In Experiment 3A, we found negligible DT cost. A potential concern with that experiment is that participants may have relied on subvocal rehearsal to minimize competition in working memory. For example, if participants were subvocally rehearsing the color labels of the visual array and not storing that information in visual WM, then this could explain such low DT cost. This potential confound could also provide an explanation for the difference in DT cost between Experiment 1 and Experiment 3A if the requirement to bind features to spatial positions in Experiment 1 made this subvocal strategy less effective. To address this issue, we conducted a control experiment in which participants were required to perform an articulatory suppression task for the entire trial duration. Because this additional task requirement made performance in the task more difficult (particularly for the auditory WM task), the sample array set size was reduced from six to five items. In all other respects, this study was the same as Experiment 3A.

Method

A separate set of 12 young adults (three male, nine female) between the ages of 19 years and 22 years (mean age 19.3) participated for course credit or monetary reward in Experiment 3B. For the articulatory suppression task, participants were required to repeat the word “the” at a 3 Hz rate, starting 1,000 ms prior to the sample arrays and ending after a response was collected. Participants’ verbalizations were monitored remotely by an experimenter to confirm that they performed the articulatory suppression task. This articulatory suppression task is often used to minimize verbal encoding and rehearsal of stimuli (Allen, Hitch, & Baddeley, 2009; Logie, Brockmole, & Jaswal, 2011).

Results and Discussion

Capacity data (see Figure 2E) were entered into a within-subjects ANOVA with the factors of modality (visual or auditory) and task condition (ST or DT). Unlike in Experiment 3A, there was a main effect of modality, F(1, 11) = 12.83, p = .004, with better performance for visual WM than for auditory WM (this was also true when comparing just the ST conditions, p < .05). We attribute this difference to the use of the articulatory suppression task, which likely interfered with the auditory WM task. This reasoning can also explain the lack of interaction between modality and task condition, F(1, 11) = 0.19, p = .67, in this experiment. As in Experiment 3A, however, there was no difference between ST and DT conditions, F(1, 11) = 1.81, p = .20.

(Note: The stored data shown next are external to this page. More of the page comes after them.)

-- ==== Sys2Proof/Laws/PerInstr.lean ====
section
/-! SUPPORT. For each command: its fields form a command, its word splits into them, and the decoder reads it back. -/

namespace Sys2Proof.Laws.Encoding

/-- What is said of the command as syntax (30_encoding.md R90, R91, R97). -/
def Statement (i : Instr) : Prop :=
  (fieldsOf i).wellFormed = true ∧ splitFields (encode i) = fieldsOf i ∧ decode (encode i) = .legal i

theorem init256 : Statement .init256 := by unfold Statement; decide
theorem init512 : Statement .init512 := by unfold Statement; decide
theorem init1024 : Statement .init1024 := by unfold Statement; decide
theorem encb : Statement .encb := by unfold Statement; decide
theorem decb : Statement .decb := by unfold Statement; decide
theorem startEcb : Statement .startEcb := by unfold Statement; decide
theorem startCbc : Statement .startCbc := by unfold Statement; decide
theorem startCfb : Statement .startCfb := by unfold Statement; decide
theorem startOfb : Statement .startOfb := by unfold Statement; decide
theorem startCtr : Statement .startCtr := by unfold Statement; decide
theorem xformE : Statement .xformE := by unfold Statement; decide
theorem xformD : Statement .xformD := by unfold Statement; decide
theorem dispose : Statement .dispose := by unfold Statement; decide

end Sys2Proof.Laws.Encoding
end

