/-- The piece runs, and the host reads what it left in DOUT. -/
theorem sendPiece_eq (t : CipherTransform) (hphase : s.phase = .stream) (hsize : Spec.xformSize (loadPiece piece s))
    (hle : piece.length ≤ dbufBytes s.cfg) :
    ∃ tr, t.sendPiece piece s = ({ runXform t.dir (loadPiece piece s) with trace := tr },
      .ok ((runXform t.dir (loadPiece piece s)).mem.readBytes 0x2000 piece.length)) := by
  have hexec : exec (xformOf t.dir) (loadPiece piece s) = .next (runXform t.dir (loadPiece piece s)) :=
    exec_xform_of_xformSize t.dir hphase hsize
  have hdone : (runXform t.dir (loadPiece piece s)).lastErr = none := rfl
  have hout : (runXform t.dir (loadPiece piece s)).outLen.toNat = piece.length := loadPiece_dataLen hle
  have hcfg : (runXform t.dir (loadPiece piece s)).cfg = s.cfg := (sameStream_runXform t.dir _).cfg
  obtain ⟨tr, htr⟩ := readOut_eq (observe (.csr (statusWord (runXform t.dir (loadPiece piece s))))
    (runXform t.dir (loadPiece piece s))) (by rw [observe_outLen, hout, observe_cfg, hcfg]; exact hle)
  refine ⟨tr, ?_⟩
  rw [CipherTransform.sendPiece, sendLines_lineLddata hle, andThen_ok, sendCommand_eq hexec, hdone, andThen_ok, htr,
    observe_outLen, hout]
  rfl

end

/-- Settles O50: the piece is loaded, transformed as the chain of the mode's rule, and read back. -/
theorem pieceRunsInTheObjectsDirection : Obligations.PieceRunsInTheObjectsDirection := by
  intro t piece s hm hphase hpos hwhole hle
  rw [bytes_eq_blockBytes] at hwhole ⊢
  have hsize := xformSize_loadPiece hpos hwhole hle
  obtain ⟨tr, hsend⟩ := sendPiece_eq t hphase hsize hle
  have hwf : (loadPiece piece s).mem.wf = true := Memory.wf_writeBytes hm _ _
  have hout := readBytes_runXform t.dir hwf hsize
  rw [loadPiece_dataLen hle, streamChain_loadPiece hm hsize hle] at hout
  have hreg := regBytes_runXform t.dir hsize
  rw [streamChain_loadPiece hm hsize hle] at hreg
  have hsame := (sameStream_loadPiece piece s).trans (sameStream_runXform t.dir _)
  rw [register_eq_regBytes, ← hout, ← hreg]
  refine ⟨_, hsend, register_eq_regBytes _, hsame.phase.trans hphase, hsame.mode, hsame.var, hsame.ks, hsame.ts,
    hsame.cfg, ?_⟩
  exact (runXform_mem t.dir hsize).symm ▸ Memory.wf_writeBytes hwf _ _

end Sys2Proof.Machine
end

Aside from the large cost to auditory WM caused by the articulatory suppression task, the results appear remarkably similar to those of Experiment 3Δ To directly compare the two studies, we entered the capacity data from both studies into a between-subjects ANOVA with factors of articulation (absent vs. present), modality (visual or auditory), and task condition (ST or DT). There was a main effect of modality, F(1, 11) = 17.05, p < .001, with participants having lower capacity for the auditory WM task than for visual WM task. Interestingly, the main effect of task condition was significant, F(1, 11) = 4.34, p = .05, suggesting that the lack of significant DT cost when Experiments 3A and 3B were analyzed separately was due to low sample sizes. There was also a main effect of articulation, F(1, 11) = 11.13,p = .003, with worse performance during articulation. More important, there was no interaction between task condition and articulation, F(1, 11) = 0.09, p = .76, indicating that the amount of DT cost did not differ across the two studies.

To test whether the current study still showed significantly less DT cost than in Experiment 1, even after minimizing the potential for subvocal rehearsal, the task capacities for Experiment 1 and Experiment 3B were entered in a between-subjects ANOVΔ Critically, there was an interaction between study condition and task condition (ST versus DT), F(1, 22) = 6.25, p = .02, revealing that even under conditions of articulatory suppression, there is still less DT cost when participants are not required to integrate multiple features into a single object.

The capacity results of Experiment 3B suggest that articulatory suppression cannot explain the negligible DT cost in Experiment 3A, compared with Experiment 1. Also, because an equivalent amount of DT cost was observed regardless of whether the experimental conditions deterred subvocal rehearsal, we can conclude that even if participants were engaging in this strategy, it was not allowing them to minimize their load in DT conditions.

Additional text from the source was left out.